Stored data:

-- ==== Sys2Proof/Laws/Exec.lean ====
section
/-! SUPPORT. Laws/Exec.lean: the meaning of each command, one equation per row of the table. -/

namespace Sys2Proof.Machine
open Sys2Proof
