-- ==== Sys2Proof/Laws/State.lean ====
section
/-! SUPPORT. Laws/State.lean: what each named update of the state and of a module leaves, one lemma per field, true by unfolding. -/

namespace Sys2Proof.Machine
open Sys2Proof

/-! ### The slots -/

@[simp] theorem otherSlot_a : otherSlot .a = .b := rfl
@[simp] theorem otherSlot_b : otherSlot .b = .a := rfl
@[simp] theorem otherSlot_otherSlot (sl : Slot) : otherSlot (otherSlot sl) = sl := by cases sl <;> rfl
@[simp] theorem otherSlot_ne (sl : Slot) : otherSlot sl ≠ sl := by cases sl <;> decide
@[simp] theorem modOf_a (s : State) : modOf s .a = s.modA := rfl
@[simp] theorem modOf_b (s : State) : modOf s .b = s.modB := rfl
@[simp] theorem withMod_same (s : State) (sl : Slot) (m : Module) : modOf (withMod s sl m) sl = m := by cases sl <;> rfl
@[simp] theorem withMod_other (s : State) (sl : Slot) (m : Module) : modOf (withMod s sl m) (otherSlot sl) = modOf s (otherSlot sl) := by
  cases sl <;> rfl
@[simp] theorem withMod_other_same (s : State) (sl : Slot) (m : Module) : modOf (withMod s (otherSlot sl) m) sl = modOf s sl := by
  cases sl <;> rfl
@[simp] theorem withMod_witness (s : State) (sl : Slot) (m : Module) : (withMod s sl m).witness = s.witness := by cases sl <;> rfl
@[simp] theorem withMod_stations (s : State) (sl : Slot) (m : Module) : (withMod s sl m).stations = s.stations := by cases sl <;> rfl
@[simp] theorem withMod_fresh (s : State) (sl : Slot) (m : Module) : (withMod s sl m).fresh = s.fresh := by cases sl <;> rfl
@[simp] theorem withMod_pending (s : State) (sl : Slot) (m : Module) : (withMod s sl m).pending = s.pending := by cases sl <;> rfl
@[simp] theorem withMod_self (s : State) (sl : Slot) : withMod s sl (modOf s sl) = s := by cases sl <;> rfl
@[simp] theorem withMod_withMod (s : State) (sl : Slot) (m n : Module) : withMod (withMod s sl m) sl n = withMod s sl n := by
  cases sl <;> rfl

/-! ### What a module sends -/

@[simp] theorem emit_slot (m : Module) (e : Emit) : (emit m e).slot = m.slot := rfl
@[simp] theorem emits_slot (m : Module) (es : List Emit) : (emits m es).slot = m.slot := rfl
@[simp] theorem emit_hw (m : Module) (e : Emit) : (emit m e).hw = m.hw := rfl
@[simp] theorem emits_hw (m : Module) (es : List Emit) : (emits m es).hw = m.hw := rfl
@[simp] theorem emit_power (m : Module) (e : Emit) : (emit m e).power = m.power := rfl
@[simp] theorem emits_power (m : Module) (es : List Emit) : (emits m es).power = m.power := rfl
@[simp] theorem emit_boot (m : Module) (e : Emit) : (emit m e).boot = m.boot := rfl
@[simp] theorem emits_boot (m : Module) (es : List Emit) : (emits m es).boot = m.boot := rfl
@[simp] theorem emit_mail (m : Module) (e : Emit) : (emit m e).mail = m.mail := rfl
@[simp] theorem emits_mail (m : Module) (es : List Emit) : (emits m es).mail = m.mail := rfl
@[simp] theorem emit_store (m : Module) (e : Emit) : (emit m e).store = m.store := rfl
@[simp] theorem emits_store (m : Module) (es : List Emit) : (emits m es).store = m.store := rfl
@[simp] theorem emit_exec (m : Module) (e : Emit) : (emit m e).exec = m.exec := rfl
@[simp] theorem emits_exec (m : Module) (es : List Emit) : (emits m es).exec = m.exec := rfl
@[simp] theorem emit_glint (m : Module) (e : Emit) : (emit m e).glint = m.glint := rfl
@[simp] theorem emits_glint (m : Module) (es : List Emit) : (emits m es).glint = m.glint := rfl
@[simp] theorem emit_field (m : Module) (e : Emit) : (emit m e).field = m.field := rfl
@[simp] theorem emits_field (m : Module) (es : List Emit) : (emits m es).field = m.field := rfl
@[simp] theorem emit_pair (m : Module) (e : Emit) : (emit m e).pair = m.pair := rfl
@[simp] theorem emits_pair (m : Module) (es : List Emit) : (emits m es).pair = m.pair := rfl
@[simp] theorem emit_alm (m : Module) (e : Emit) : (emit m e).alm = m.alm := rfl
@[simp] theorem emits_alm (m : Module) (es : List Emit) : (emits m es).alm = m.alm := rfl
@[simp] theorem emit_chron (m : Module) (e : Emit) : (emit m e).chron = m.chron := rfl
@[simp] theorem emits_chron (m : Module) (es : List Emit) : (emits m es).chron = m.chron := rfl
@[simp] theorem emit_lio (m : Module) (e : Emit) : (emit m e).lio = m.lio := rfl
@[simp] theorem emits_lio (m : Module) (es : List Emit) : (emits m es).lio = m.lio := rfl
@[simp] theorem emit_halo (m : Module) (e : Emit) : (emit m e).halo = m.halo := rfl
@[simp] theorem emits_halo (m : Module) (es : List Emit) : (emits m es).halo = m.halo := rfl
@[simp] theorem emit_maint (m : Module) (e : Emit) : (emit m e).maint = m.maint := rfl
@[simp] theorem emits_maint (m : Module) (es : List Emit) : (emits m es).maint = m.maint := rfl
@[simp] theorem emit_diag (m : Module) (e : Emit) : (emit m e).diag = m.diag := rfl
@[simp] theorem emits_diag (m : Module) (es : List Emit) : (emits m es).diag = m.diag := rfl
@[simp] theorem emit_phys (m : Module) (e : Emit) : (emit m e).phys = m.phys := rfl
@[simp] theorem emits_phys (m : Module) (es : List Emit) : (emits m es).phys = m.phys := rfl
@[simp] theorem emit_out (m : Module) (e : Emit) : (emit m e).out = m.out ++ [e] := rfl
@[simp] theorem emits_out (m : Module) (es : List Emit) : (emits m es).out = m.out ++ es := rfl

> [Task directions]
Using the data above, extract exactly the lines from the one that holds "es).boot = m.boot := rfl" to the one that holds "e).mail = m.mail := rfl", both ends included, and no others.

> [Task solution]
@[simp] theorem emits_boot (m : Module) (es : List Emit) : (emits m es).boot = m.boot := rfl
@[simp] theorem emit_mail (m : Module) (e : Emit) : (emit m e).mail = m.mail := rfl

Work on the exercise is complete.